AVN is caused from insufficient blood supply to the bone, leading to a loss of minerals and nutrients that normally keep bones healthy.

The common causes of avascular necrosis in children include:

  • Trauma: Injury to blood vessels from dislocations or bone fractures
  • Long term or high dose steroid treatment
  • Cancer treatments: Radiation or chemotherapy
  • Blood disorders such as sickle cell anaemia and leukaemia


In the early stages of AVN, there are no symptoms. As the disease progresses, your child may experience the following symptoms:

  • Joint pain that gradually increases
  • Pain that occurs even at rest
  • Limping and groin pain if the hip joint is involved
  • Restricted range of motion


After your doctor performs a physical examination, the following diagnostic procedures may be ordered:

  • Imaging tests: Imaging studies such as X-ray, magnetic resonance imaging (MRI) and computed tomography (CT) scan can determine the extent of bone damage and if the disease has spread to the surrounding tissues.
  • Bone scan: A small amount of radioactive material is injected into a blood vessel and collects in the bone.
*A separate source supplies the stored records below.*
-- ==== Sys2Proof/Machine/Combine.lean ====
section
/-! DEFINITION. Combining queues: opening, joining, contributions, rounds, deliveries and breaking (R241 to R247). -/

namespace Sys2Proof.Machine

/-! ### Queues and their words (R242) -/

def State.queue (s : State) (q : QueueRef) : CombQueue :=
  match q with
  | .local c k => vget (s.core c).cq.queues k.toNat
  | .saddle q => vget s.saddleQ q.toNat

def State.modQ (s : State) (q : QueueRef) (f : CombQueue → CombQueue) : State :=
  match q with
  | .local c k => s.modCq c fun x => { x with queues := vmod x.queues k.toNat f }
  | .saddle q => { s with saddleQ := vmod s.saddleQ q.toNat f }

def CombQueue.mode (q : CombQueue) : Nat := fld q.word 62 61
def CombQueue.contributors (q : CombQueue) : Nat := fld q.word 60 55 + 1
def CombQueue.readerCount (q : CombQueue) : Nat := fld q.word 54 51 + 1
def CombQueue.count (q : CombQueue) : Nat := fld q.word 50 37 + 1
def CombQueue.anchor (q : CombQueue) : Int := sfld q.word 36 27
def CombQueue.milepost (q : CombQueue) : Nat := fld q.word 13 6

def queueLocal : QueueRef → Bool
  | .local .. => true
  | .saddle _ => false

/-- Byte address of a queue's region in its store. -/
def regionBase (local_ : Bool) (w : Word) : Nat := fld w 26 14 * (if local_ then 1024 else 4096)

/-- Bytes of the region of a queue word, rounded up to 256 (R242). -/
def regionBytes (w : Word) : Nat :=
  let count := fld w 50 37 + 1
  ceilTo (match fld w 62 61 with
    | 0 => 4 * count
    | 1 => 16 * count
    | _ => 4 * count * (fld w 60 55 + 1)) 256

/-- The store bytes of a queue's region. -/
def State.regionRead (s : State) (q : QueueRef) (a len : Nat) : List Byte :=
  match q with
  | .local c _ => s.cmRead c a len
  | .saddle _ => Mem.read s.sqStore a len

def State.regionWrite (s : State) (q : QueueRef) (a : Nat) (bs : List Byte) : State :=
  match q with
  | .local c _ => (clearErrs s .cm c a (a + bs.length)).cmWrite c a bs
  | .saddle _ => { s with sqStore := Mem.write s.sqStore a bs }

/-- The identity of a queue as a sender (R229). -/
def queuePeer (q : QueueRef) (inc : BitVec 16) : Peer :=
  match q with
  | .local c k => { queue := true, unit := c, ep := BitVec.ofNat 8 k.toNat, inc }
  | .saddle q => { saddle := true, queue := true, unit := 0, ep := BitVec.ofNat 8 q.toNat, inc }

/-- All queues of a home. -/
def homeQueues (q : QueueRef) : List QueueRef :=
  match q with
  | .local c _ => (List.range 4).map fun k => .local c (BitVec.ofNat 2 k)
  | .saddle _ => (List.range 64).map fun k => .saddle (BitVec.ofNat 6 k)

/-- Whether CQ.OPEN's queue word is invalid for a queue (R242). -/
def queueCfgBad (s : State) (q : QueueRef) (w : Word) : Bool :=
  let lo := regionBase (queueLocal q) w
  let hi := lo + regionBytes w
  let space := if (queueLocal q) then cmBytes else 0x2000000
  let async := match q with
    | .local c _ => touchesAsync (s.core c) lo (hi - lo)
    | .saddle _ => false
  !bit w 63 || fld w 62 61 == 3 || (s.queue q).st != .closed || decide (space < hi) || async
    || (homeQueues q).any fun o =>
        let x := s.queue o
        let l := regionBase (queueLocal q) x.word
        x.st != .closed && decide (lo < l + regionBytes x.word ∧ l < hi)

/-- CQ.OPEN (R242): the queue is FORMING, and a join that waits for it is resolved by the caller. -/
def openQueue (s : State) (q : QueueRef) (c : CoreId) (w : Word) : State :=
  s.modQ q fun x => { x with
    st := .forming, word := w, owner := c, round := 0, drop := 0, contribs := [], readers := [], rowsIn := [], early := []
    deliver := none }

/-! ### Breaking (R247) -/

/-- A contribution that has arrived is answered. -/
def answerContrib (s : State) (q : QueueRef) (p : Pkt) (status reason : Nat) : State :=
  s.send { p.reply status reason 0 with srcInc := (s.queue q).inc }

/-- A reader's channel receives a CLOSE record once its credit holds one (R227, R247). -/
def closeReader (s : State) (q : QueueRef) (r : Reader) : State :=
  if r.gone || r.ep.st != .opened then s
  else if r.ep.credit < 256 then s.modQ q fun x => { x with owed := x.owed ++ [r] }
  else (s.sendRecord (queuePeer q r.ep.inc) r.ep 2 0 0 0 []).2

/-- A FORMING or ACTIVE queue ends: each reader receives a CLOSE record, every contribution that has arrived completes with
ENDPOINT_GONE, or PEER_RESET while the home fences, and a reader's join that is under way with the same (R247). -/
def endQueue (s : State) (q : QueueRef) : State :=
  let x := s.queue q
  match x.st with
  | .forming | .active =>
    let status := match q with
      | .local c _ => if s.fencing (.core c) then 2 else 3
      | .saddle _ => 3
    let reason := if status = 2 then 7 else 0
    let s := x.readers.foldl (fun s r => closeReader s q r.2) s
    let owed := x.contribs.filterMap (fun c => c.2.req) ++ x.input.filterMap (·.req) ++ x.early.filter (fun p => bit p.arg 47)
    let s := owed.foldl (fun s p => answerContrib s q p status reason) s
    let s := (x.readers.filterMap fun r => r.2.join).foldl (fun s p => hsReply s p status reason 0 x.inc 0) s
    s.modQ q fun x => { x with contribs := [], readers := [], rowsIn := [], early := [], input := [], deliver := none }
  | _ => s

/-- The queue breaks (R221, R247). -/
def breakQueue (s : State) (q : QueueRef) : State :=
  match (s.queue q).st with
  | .forming | .active => (endQueue s q).modQ q fun x => { x with st := .broken, inc := x.inc + 1 }
  | _ => s

/-- CQ.CLOSE (R247, log entry 23): an open queue breaks; a broken one closes. -/
def closeQueue (s : State) (q : QueueRef) : State :=
  if (s.queue q).st = .broken then s.modQ q fun x => { x with st := .closed, inc := x.inc + 1 }
  else breakQueue s q

/-! ### Contributions (R244, R245) -/

/-- Bytes of one element of a contributor (R244). -/
def CombQueue.width (q : CombQueue) (cfmt : Bool) : Nat := if q.mode = 1 ∧ !cfmt then 16 else 4

def CombQueue.contribRows (q : CombQueue) (cfmt : Bool) : Nat := (q.count * q.width cfmt + 255) / 256

/-- FP32 elements converted to WIDE112 containers at an anchor (R45). -/
def toWide (anchor : Int) (codes : List Nat) : List (BitVec 128) := codes.map fun x => (contribOf anchor (f32 x)).c

/-- Elements of a region row added under the queue's mode, or written when none has been added (R43, R53, R245). -/
def addRow (mode : Nat) (old new : List Byte) : List Byte :=
  match mode with
  | 0 => (List.zipWith (fun a b => leBytes 4 (a + b)) (unpack 32 old (new.length / 4)) (unpack 32 new (new.length / 4))).flatten
  | _ => (List.zipWith (fun a b => leBytes 16 (wideAdd (BitVec.ofNat 128 a) (BitVec.ofNat 128 b)).toNat)
      (unpack 128 old (new.length / 16)) (unpack 128 new (new.length / 16))).flatten

/-- The region bytes of a contribution row, row by row with their addresses: converted for an FP32 contributor of a WIDE112 queue, in the
contributor's own part of an FP32-ordered region (R245). -/
def regionParts (q : QueueRef) (x : CombQueue) (i : Nat) (cfmt : Bool) (p : Pkt) : List (Nat × List Byte) :=
  let k := fld p.arg 57 48
  let w := x.width cfmt
  let data := p.body.take (min 256 (x.count * w - 256 * k))
  let base := regionBase (queueLocal q) x.word
  let parts : List (Nat × List Byte) := match x.mode with
    | 0 => [(base + 256 * k, data)]
    | 1 =>
      if cfmt then
        let ws : List (BitVec 128) := toWide x.anchor (unpack 32 data (data.length / 4))
        (List.range 4).map fun j =>
          (base + 256 * (4 * k + j), ((ws.drop (16 * j)).take 16).flatMap fun (v : BitVec 128) => leBytes 16 v.toNat)
      else [(base + 256 * k, data)]
    | _ =>
      let a := base + i * 4 * x.count + 256 * k
      (rowPieces 3 a data.length).map fun (b, n) => (b, slice data (b - a) n)
  parts.filter fun x => !x.2.isEmpty

/-- Bytes of a region row are added, or written when none has been in this round (R245). -/
def regionAdd (s : State) (q : QueueRef) (a : Nat) (bytes : List Byte) : State :=
  let x := s.queue q
  let row := a / 256
  let data := if x.mode != 2 && x.rowsIn.contains row then addRow x.mode (s.regionRead q a bytes.length) bytes else bytes
  (s.regionWrite q a data).modQ q fun x => { x with rowsIn := if x.rowsIn.contains row then x.rowsIn else row :: x.rowsIn }

/-- A contribution row has been combined. -/
def CombQueue.took (x : CombQueue) (i : Nat) (req : Option Pkt) : CombQueue :=
  { x with contribs := x.contribs.map fun (j, c) =>
      if j = i then (j, { c with
        landed := c.landed + 1
        complete := decide (x.contribRows c.cfmt ≤ c.landed + 1)
        req := if req.isSome then req else c.req })
      else (j, c) }

/-- A contribution row of an ACTIVE queue is combined; at a local queue it enters the input buffer (R245). -/
def combineRow (s : State) (q : QueueRef) (i : Nat) (cfmt : Bool) (p : Pkt) : State :=
  let req := if bit p.arg 47 then some { p with body := [] } else none
  let parts := regionParts q (s.queue q) i cfmt p
  if queueLocal q && !parts.isEmpty then s.modQ q fun x => { x with input := x.input ++ [{ who := i, req, parts }] }
  else (parts.foldl (fun s x => regionAdd s q x.1 x.2) s).modQ q (·.took i req)

/-- Queue k of a core takes the next region row of its input buffer (R156, R245): the read is made in the present a-cycle, the write two
a-cycles later. A held read keeps the next row waiting. -/
def CoreSt.queueTake (core : CoreSt) (k : Nat) : CoreSt :=
  let x := vget core.cq.queues k
  let reading (a : MemAsk) : Bool := match a.move with
    | .regionRead j .. => j == k
    | _ => false
  match x.input with
  | [] => core
  | r :: rest =>
    match r.parts with
    | [] => core
    | (a, data) :: more =>
      if core.cm.asks.any reading then core
      else
        let core := core.post [
          { code := 12, seq := 0, rows := [a / 256], at_ := core.sq.clk, move := .regionRead k a data.length },
          { code := 13, seq := 1, src := some 0, write := true, rows := [a / 256], at_ := core.sq.clk + 2
            move := .combine k x.inc a data r.who r.req more.isEmpty }]
        { core with cq := { core.cq with queues := vmod core.cq.queues k fun x =>
            { x with input := if more.isEmpty then rest else { r with parts := more } :: rest } } }

def CoreSt.queueTick (k : CoreSt) : CoreSt :=
  if k.cq.queues.toList.all (·.input.isEmpty) then k else (List.range 4).foldl CoreSt.queueTake k

/-- A region row of a local queue is written (R245). -/
def combineServed (s : State) (q : QueueRef) (inc : BitVec 16) (a : Nat) (data : List Byte) (who : Nat) (req : Option Pkt)
    (last : Bool) : State :=
  if (s.queue q).inc ≠ inc then s
  else
    let s := regionAdd s q a data
    if last then s.modQ q (·.took who req) else s

/-- The queue that a contribution or join packet names. -/
def queueOf (p : Pkt) : QueueRef :=
  if p.dsad then .saddle (BitVec.ofNat 6 p.dstEp.toNat) else .local p.dstUnit (BitVec.ofNat 2 p.dstEp.toNat)

/-- A contribution row at its queue: refused, kept while the queue forms, or combined (R238, R244, R245). -/
def contribRow (s : State) (p : Pkt) : State :=
  let q := queueOf p
  let x := s.queue q
  let (off, fence) := match q with
    | .local c _ => (s.fusedOff c, s.fencing (.core c))
    | .saddle _ => (false, s.fencing .port)
  let refuse (status reason : Nat) : State :=
    if bit p.arg 47 then
      answerContrib (s.modQ q fun x => { x with drop := if x.drop = 0x1FFFF then x.drop else x.drop + 1 }) q p status reason
    else s
  if off then (if bit p.arg 47 then s.send (p.reply 4 1 0) else s)
  else if fence then refuse 2 7
  else if x.st = .closed ∨ x.st = .broken ∨ x.inc ≠ p.dstInc then refuse 3 0
  else if x.st = .forming then s.modQ q fun x => { x with early := x.early ++ [p] }
  else match x.contribs.find? (fun c => c.1 == fld p.arg 63 58) with
    | none => refuse 3 0
    | some (i, c) => combineRow s q i c.cfmt p

/-- Rows that the input buffer of a local queue holds (R245). -/
def inputDepth : Nat := 64

/-- CONTRIBUTION_ROW_ARRIVAL. While the input buffer of a local queue is full the network holds the row (R245). -/
def contributionRow (p : Pkt) (s : State) : State :=
  let q := queueOf p
  let x := s.queue q
  if p.kind ≠ .cqRow ∨ (queueLocal q ∧ inputDepth ≤ x.early.length + x.input.length) then s
  else arrive s p fun s => contribRow s p

def execContributionRowArrival (p : Pkt) (s : State) : Res := live s (.next (contributionRow p s))

/-! ### Joining (R243) -/

/-- Largest record payload of a queue's deliveries (R243). -/
def CombQueue.maxlen (q : CombQueue) : Nat := if q.mode = 1 then min (16 * q.count) 65536 else 4 * q.count

/-- The queue becomes ACTIVE once every contributor and reader has joined; contributions that waited are taken
(R243, R244). -/
def activate (s : State) (q : QueueRef) : State :=
  let x := s.queue q
  if x.st = .forming ∧ x.contribs.length = x.contributors ∧ x.readers.length = x.readerCount
      ∧ x.readers.all (fun r => r.2.join.isNone) then
    let s := s.modQ q fun x => { x with st := .active, early := [] }
    x.early.foldl contribRow s
  else s

/-- The join is accepted: the reply carries the queue word beside R330's fields. -/
def joinAccepted (s : State) (q : QueueRef) (p : Pkt) : State :=
  activate (hsReply s p 0 0 0 (s.queue q).inc (s.queue q).word) q

/-- Whether a core may be a member of a queue (R241). -/
def memberOk (q : QueueRef) (p : Pkt) : Bool :=
  match q with
  | .local c _ => !p.fabric && quarterOf c == quarterOf p.srcUnit
  | .saddle _ => true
A special camera takes pictures of the affected areas of bone.
  • Biopsy: A tissue sample is removed and sent for microscopic examination to rule out the presence of cancer cells in the bone.

Your surgeon may recommend non-surgical or surgical methods for treating avascular necrosis.

Non-surgical treatment includes:

  • Medications: Non-steroidal anti-inflammatory drugs (NSAIDs) may be taken to relieve pain. Children with blood clotting diseases will be given blood thinners (anti-coagulants) to dissolve the clots.
  • Reduced weight-bearing: Your doctor may recommend rest and use of crutches to reduce weight on the affected bone in order to promote natural healing. It also helps to delay surgery in some children.
  • Range-of-motion exercises: These exercises can gradually improve movement of the restricted area.
  • Electrical stimulation: Electric currents can induce bone growth. It may also be used during surgery where it can be directed directly at the damaged bone.

Non-surgical modalities may slow the disease progression, but most patients will require surgery.

Surgical treatment options include:

  • Bone grafting: This surgery replaces diseased bone with healthy bone, taken from the patient or from a bone bank, to increase blood supply to the affected area.
  • Vascular grafting: Bone, along with blood vessels and arteries, are surgically transplanted to the affected bone, providing an immediate blood supply to the area.
  • Arthroplasty or total joint replacement: This procedure is performed only when all other treatments are unsuccessful and when the joint is completely destroyed. The joint is replaced with artificial implants.
  • Bone resurfacing: The femoral head is reshaped and implanted with a metal cap. This implant is reshaped in such a way to match the size of the femoral head. This helps to preserve the bone or joint, prevent fracture, and decrease the risk of dislocation.
  • Core decompression: In this surgery, the inner part of the bone is removed; thereby, reducing pressure within the bone, increasing blood flow and helping to form new blood vessels. This procedure relieves pain and slows the progression of bone and joint destruction, and is best done in the early stages of AVN.
  • Osteotomy: This is the surgical cutting and reshaping of a bone to reduce stress on the affected area. The affected area is rotated and turned in such a way that another portion of the bone becomes the new weight-bearing area. It is done on a small area of affected bone.